A squall from Rosie's room interrupted the next kiss, and he pulled back readily, eager to see the other person he had dearly missed.

"A dirty diaper, just for you," Jemma said, her smile now rather wicked. "Go on."

"I don't even mind that." He left the bed, padding into the nursery on quiet feet. No need to turn on the light here; the dim glow of the monkey-shaped night-light led him to his daughter easily enough. She hiccupped mid-cry when she saw him over her crib, and reached up with insistent hands. "I've missed you, angel-eyes," he told her as he took her into his arms. His nose told him easily enough that Jemma had been right- she needed a change. "Let's get you changed and then go snuggle with your mum, hmm?"

She wasn't crying, exactly, but she did continue to hiccup as he cleaned her up, gazing at him in the dim light as if she were uncertain whether or not he were truly there. "I would much rather have been here with you," he told her as he worked. "You'll crawl for me later, right? I leave for only a week and you learn an entirely new skill, which doesn't surprise me in the least."

Rosie was making a sound which almost sounded like a chuckle by the time he was done, and he was certain that when he finally returned to Jemma's side his joy was evident. "She really did miss me," he said in amazement, settling beside Jemma on the bed, Rosie in his arms. "I thought it was... I don't know what I thought it was."

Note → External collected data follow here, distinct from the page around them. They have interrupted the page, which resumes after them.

-- ==== Sys2Proof/Laws/State.lean ====
section
/-! SUPPORT. One lemma per field per update of the state, true by rfl, so that no proof unfolds a record update; and what
`getV`, `readMem` and `memWf` see of an update that touches neither V nor MEM. -/

namespace Sys2Proof.Machine

variable (s : State)

/-! ### writeMem -/

@[simp] theorem State.writeMem_v (a : Addr) (b : Byte) : (s.writeMem a b).v = s.v := rfl
@[simp] theorem State.writeMem_i (a : Addr) (b : Byte) : (s.writeMem a b).i = s.i := rfl
@[simp] theorem State.writeMem_pc (a : Addr) (b : Byte) : (s.writeMem a b).pc = s.pc := rfl
@[simp] theorem State.writeMem_stack (a : Addr) (b : Byte) : (s.writeMem a b).stack = s.stack := rfl
@[simp] theorem State.writeMem_sp (a : Addr) (b : Byte) : (s.writeMem a b).sp = s.sp := rfl
@[simp] theorem State.writeMem_dt (a : Addr) (b : Byte) : (s.writeMem a b).dt = s.dt := rfl
@[simp] theorem State.writeMem_st (a : Addr) (b : Byte) : (s.writeMem a b).st = s.st := rfl
@[simp] theorem State.writeMem_font (a : Addr) (b : Byte) : (s.writeMem a b).font = s.font := rfl
@[simp] theorem State.writeMem_mem (a : Addr) (b : Byte) : (s.writeMem a b).mem = memWrite s.font s.mem a.toNat b := rfl
@[simp] theorem State.writeMem_fb (a : Addr) (b : Byte) : (s.writeMem a b).fb = s.fb := rfl
@[simp] theorem State.writeMem_dirty (a : Addr) (b : Byte) : (s.writeMem a b).dirty = s.dirty := rfl
@[simp] theorem State.writeMem_keys (a : Addr) (b : Byte) : (s.writeMem a b).keys = s.keys := rfl
@[simp] theorem State.writeMem_pending (a : Addr) (b : Byte) : (s.writeMem a b).pending = s.pending := rfl
@[simp] theorem State.writeMem_fault (a : Addr) (b : Byte) : (s.writeMem a b).fault = s.fault := rfl
@[simp] theorem State.writeMem_audio (a : Addr) (b : Byte) : (s.writeMem a b).audio = s.audio := rfl
@[simp] theorem State.writeMem_audioDue (a : Addr) (b : Byte) : (s.writeMem a b).audioDue = s.audioDue := rfl
@[simp] theorem State.writeMem_romLoadable (a : Addr) (b : Byte) : (s.writeMem a b).romLoadable = s.romLoadable := rfl
@[simp] theorem State.writeMem_draws (a : Addr) (b : Byte) : (s.writeMem a b).draws = s.draws := rfl
@[simp] theorem State.writeMem_reports (a : Addr) (b : Byte) : (s.writeMem a b).reports = s.reports := rfl
@[simp] theorem State.writeMem_schedule (a : Addr) (b : Byte) : (s.writeMem a b).schedule = s.schedule := rfl
@[simp] theorem State.writeMem_getV (a : Addr) (b : Byte) (q : RegIdx) : (s.writeMem a b).getV q = s.getV q := rfl

/-! ### setV -/

@[simp] theorem State.setV_v (x : RegIdx) (b : Byte) : (s.setV x b).v = s.v.set x.toNat b x.isLt := rfl
@[simp] theorem State.setV_i (x : RegIdx) (b : Byte) : (s.setV x b).i = s.i := rfl
@[simp] theorem State.setV_pc (x : RegIdx) (b : Byte) : (s.setV x b).pc = s.pc := rfl
@[simp] theorem State.setV_stack (x : RegIdx) (b : Byte) : (s.setV x b).stack = s.stack := rfl
@[simp] theorem State.setV_sp (x : RegIdx) (b : Byte) : (s.setV x b).sp = s.sp := rfl
@[simp] theorem State.setV_dt (x : RegIdx) (b : Byte) : (s.setV x b).dt = s.dt := rfl
@[simp] theorem State.setV_st (x : RegIdx) (b : Byte) : (s.setV x b).st = s.st := rfl
@[simp] theorem State.setV_font (x : RegIdx) (b : Byte) : (s.setV x b).font = s.font := rfl
@[simp] theorem State.setV_mem (x : RegIdx) (b : Byte) : (s.setV x b).mem = s.mem := rfl
@[simp] theorem State.setV_fb (x : RegIdx) (b : Byte) : (s.setV x b).fb = s.fb := rfl
@[simp] theorem State.setV_dirty (x : RegIdx) (b : Byte) : (s.setV x b).dirty = s.dirty := rfl
@[simp] theorem State.setV_keys (x : RegIdx) (b : Byte) : (s.setV x b).keys = s.keys := rfl
@[simp] theorem State.setV_pending (x : RegIdx) (b : Byte) : (s.setV x b).pending = s.pending := rfl
@[simp] theorem State.setV_fault (x : RegIdx) (b : Byte) : (s.setV x b).fault = s.fault := rfl
@[simp] theorem State.setV_audio (x : RegIdx) (b : Byte) : (s.setV x b).audio = s.audio := rfl
@[simp] theorem State.setV_audioDue (x : RegIdx) (b : Byte) : (s.setV x b).audioDue = s.audioDue := rfl
@[simp] theorem State.setV_romLoadable (x : RegIdx) (b : Byte) : (s.setV x b).romLoadable = s.romLoadable := rfl
@[simp] theorem State.setV_draws (x : RegIdx) (b : Byte) : (s.setV x b).draws = s.draws := rfl
@[simp] theorem State.setV_reports (x : RegIdx) (b : Byte) : (s.setV x b).reports = s.reports := rfl
@[simp] theorem State.setV_schedule (x : RegIdx) (b : Byte) : (s.setV x b).schedule = s.schedule := rfl
@[simp] theorem State.setV_readMem (x : RegIdx) (b : Byte) (q : Addr) : (s.setV x b).readMem q = s.readMem q := rfl
@[simp] theorem State.setV_memWf (x : RegIdx) (b : Byte) : (s.setV x b).memWf = s.memWf := rfl

/-! ### setI -/

@[simp] theorem State.setI_v (w : Word) : (s.setI w).v = s.v := rfl
@[simp] theorem State.setI_i (w : Word) : (s.setI w).i = w := rfl
@[simp] theorem State.setI_pc (w : Word) : (s.setI w).pc = s.pc := rfl
@[simp] theorem State.setI_stack (w : Word) : (s.setI w).stack = s.stack := rfl
@[simp] theorem State.setI_sp (w : Word) : (s.setI w).sp = s.sp := rfl
@[simp] theorem State.setI_dt (w : Word) : (s.setI w).dt = s.dt := rfl
@[simp] theorem State.setI_st (w : Word) : (s.setI w).st = s.st := rfl
@[simp] theorem State.setI_font (w : Word) : (s.setI w).font = s.font := rfl
@[simp] theorem State.setI_mem (w : Word) : (s.setI w).mem = s.mem := rfl
@[simp] theorem State.setI_fb (w : Word) : (s.setI w).fb = s.fb := rfl
@[simp] theorem State.setI_dirty (w : Word) : (s.setI w).dirty = s.dirty := rfl
@[simp] theorem State.setI_keys (w : Word) : (s.setI w).keys = s.keys := rfl
@[simp] theorem State.setI_pending (w : Word) : (s.setI w).pending = s.pending := rfl
@[simp] theorem State.setI_fault (w : Word) : (s.setI w).fault = s.fault := rfl
@[simp] theorem State.setI_audio (w : Word) : (s.setI w).audio = s.audio := rfl
@[simp] theorem State.setI_audioDue (w : Word) : (s.setI w).audioDue = s.audioDue := rfl
@[simp] theorem State.setI_romLoadable (w : Word) : (s.setI w).romLoadable = s.romLoadable := rfl
@[simp] theorem State.setI_draws (w : Word) : (s.setI w).draws = s.draws := rfl
@[simp] theorem State.setI_reports (w : Word) : (s.setI w).reports = s.reports := rfl
@[simp] theorem State.setI_schedule (w : Word) : (s.setI w).schedule = s.schedule := rfl
@[simp] theorem State.setI_getV (w : Word) (q : RegIdx) : (s.setI w).getV q = s.getV q := rfl
@[simp] theorem State.setI_readMem (w : Word) (q : Addr) : (s.setI w).readMem q = s.readMem q := rfl
@[simp] theorem State.setI_memWf (w : Word) : (s.setI w).memWf = s.memWf := rfl

/-! ### setDt -/

@[simp] theorem State.setDt_v (b : Byte) : (s.setDt b).v = s.v := rfl
@[simp] theorem State.setDt_i (b : Byte) : (s.setDt b).i = s.i := rfl
@[simp] theorem State.setDt_pc (b : Byte) : (s.setDt b).pc = s.pc := rfl
@[simp] theorem State.setDt_stack (b : Byte) : (s.setDt b).stack = s.stack := rfl
@[simp] theorem State.setDt_sp (b : Byte) : (s.setDt b).sp = s.sp := rfl
@[simp] theorem State.setDt_dt (b : Byte) : (s.setDt b).dt = b := rfl
@[simp] theorem State.setDt_st (b : Byte) : (s.setDt b).st = s.st := rfl
@[simp] theorem State.setDt_font (b : Byte) : (s.setDt b).font = s.font := rfl
@[simp] theorem State.setDt_mem (b : Byte) : (s.setDt b).mem = s.mem := rfl
@[simp] theorem State.setDt_fb (b : Byte) : (s.setDt b).fb = s.fb := rfl
@[simp] theorem State.setDt_dirty (b : Byte) : (s.setDt b).dirty = s.dirty := rfl
@[simp] theorem State.setDt_keys (b : Byte) : (s.setDt b).keys = s.keys := rfl
@[simp] theorem State.setDt_pending (b : Byte) : (s.setDt b).pending = s.pending := rfl
@[simp] theorem State.setDt_fault (b : Byte) : (s.setDt b).fault = s.fault := rfl
@[simp] theorem State.setDt_audio (b : Byte) : (s.setDt b).audio = s.audio := rfl
@[simp] theorem State.setDt_audioDue (b : Byte) : (s.setDt b).audioDue = s.audioDue := rfl
@[simp] theorem State.setDt_romLoadable (b : Byte) : (s.setDt b).romLoadable = s.romLoadable := rfl
@[simp] theorem State.setDt_draws (b : Byte) : (s.setDt b).draws = s.draws := rfl
@[simp] theorem State.setDt_reports (b : Byte) : (s.setDt b).reports = s.reports := rfl
@[simp] theorem State.setDt_schedule (b : Byte) : (s.setDt b).schedule = s.schedule := rfl
@[simp] theorem State.setDt_getV (b : Byte) (q : RegIdx) : (s.setDt b).getV q = s.getV q := rfl
@[simp] theorem State.setDt_readMem (b : Byte) (q : Addr) : (s.setDt b).readMem q = s.readMem q := rfl
@[simp] theorem State.setDt_memWf (b : Byte) : (s.setDt b).memWf = s.memWf := rfl

/-! ### setSt -/

@[simp] theorem State.setSt_v (b : Byte) : (s.setSt b).v = s.v := rfl
@[simp] theorem State.setSt_i (b : Byte) : (s.setSt b).i = s.i := rfl
@[simp] theorem State.setSt_pc (b : Byte) : (s.setSt b).pc = s.pc := rfl
@[simp] theorem State.setSt_stack (b : Byte) : (s.setSt b).stack = s.stack := rfl
@[simp] theorem State.setSt_sp (b : Byte) : (s.setSt b).sp = s.sp := rfl
@[simp] theorem State.setSt_dt (b : Byte) : (s.setSt b).dt = s.dt := rfl
@[simp] theorem State.setSt_st (b : Byte) : (s.setSt b).st = b := rfl
@[simp] theorem State.setSt_font (b : Byte) : (s.setSt b).font = s.font := rfl
@[simp] theorem State.setSt_mem (b : Byte) : (s.setSt b).mem = s.mem := rfl
@[simp] theorem State.setSt_fb (b : Byte) : (s.setSt b).fb = s.fb := rfl
@[simp] theorem State.setSt_dirty (b : Byte) : (s.setSt b).dirty = s.dirty := rfl
@[simp] theorem State.setSt_keys (b : Byte) : (s.setSt b).keys = s.keys := rfl
@[simp] theorem State.setSt_pending (b : Byte) : (s.setSt b).pending = s.pending := rfl
@[simp] theorem State.setSt_fault (b : Byte) : (s.setSt b).fault = s.fault := rfl
@[simp] theorem State.setSt_audio (b : Byte) : (s.setSt b).audio = s.audio := rfl
@[simp] theorem State.setSt_audioDue (b : Byte) : (s.setSt b).audioDue = s.audioDue := rfl
@[simp] theorem State.setSt_romLoadable (b : Byte) : (s.setSt b).romLoadable = s.romLoadable := rfl
@[simp] theorem State.setSt_draws (b : Byte) : (s.setSt b).draws = s.draws := rfl
@[simp] theorem State.setSt_reports (b : Byte) : (s.setSt b).reports = s.reports := rfl
@[simp] theorem State.setSt_schedule (b : Byte) : (s.setSt b).schedule = s.schedule := rfl
@[simp] theorem State.setSt_getV (b : Byte) (q : RegIdx) : (s.setSt b).getV q = s.getV q := rfl
@[simp] theorem State.setSt_readMem (b : Byte) (q : Addr) : (s.setSt b).readMem q = s.readMem q := rfl
@[simp] theorem State.setSt_memWf (b : Byte) : (s.setSt b).memWf = s.memWf := rfl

"She missed her daddy." Sitting up, Jemma leaned in to kiss his cheek. "I missed her daddy, too."

He shook his head slightly, still feeling a bit befuddled. "This was too hard, Jemma. Next time, please come with me. We don't have to stay at the tower."

"I might be amenable to staying in the tower for a short period," Jemma said thoughtfully, her mouth quirking into a smile. "Especially if the mirror over the bed is a still a standard feature."

He looked at her, and then up at the ceiling. "If…"

"Oh, no." She was smirking, now. "I like our ceiling the way it is. But our short stay in New York was interesting."

He definitely had some good memories of the view. "True enough."

Rosie reached up, patting her hand against his chin to reclaim his attention. Giving it to her fully, he lovingly considered for the millionth time the hints of Jemma's mouth and his nose on her face, and those brilliant, focused blue eyes. Perfect. "Can she sleep with us tonight?" he heard himself ask as he reclined against the pillows, and Jemma glanced at the clock before looking back at him, understanding in her eyes.

"I think that can be arranged," she said softly, and curled up against his side. "Welcome home, Phil."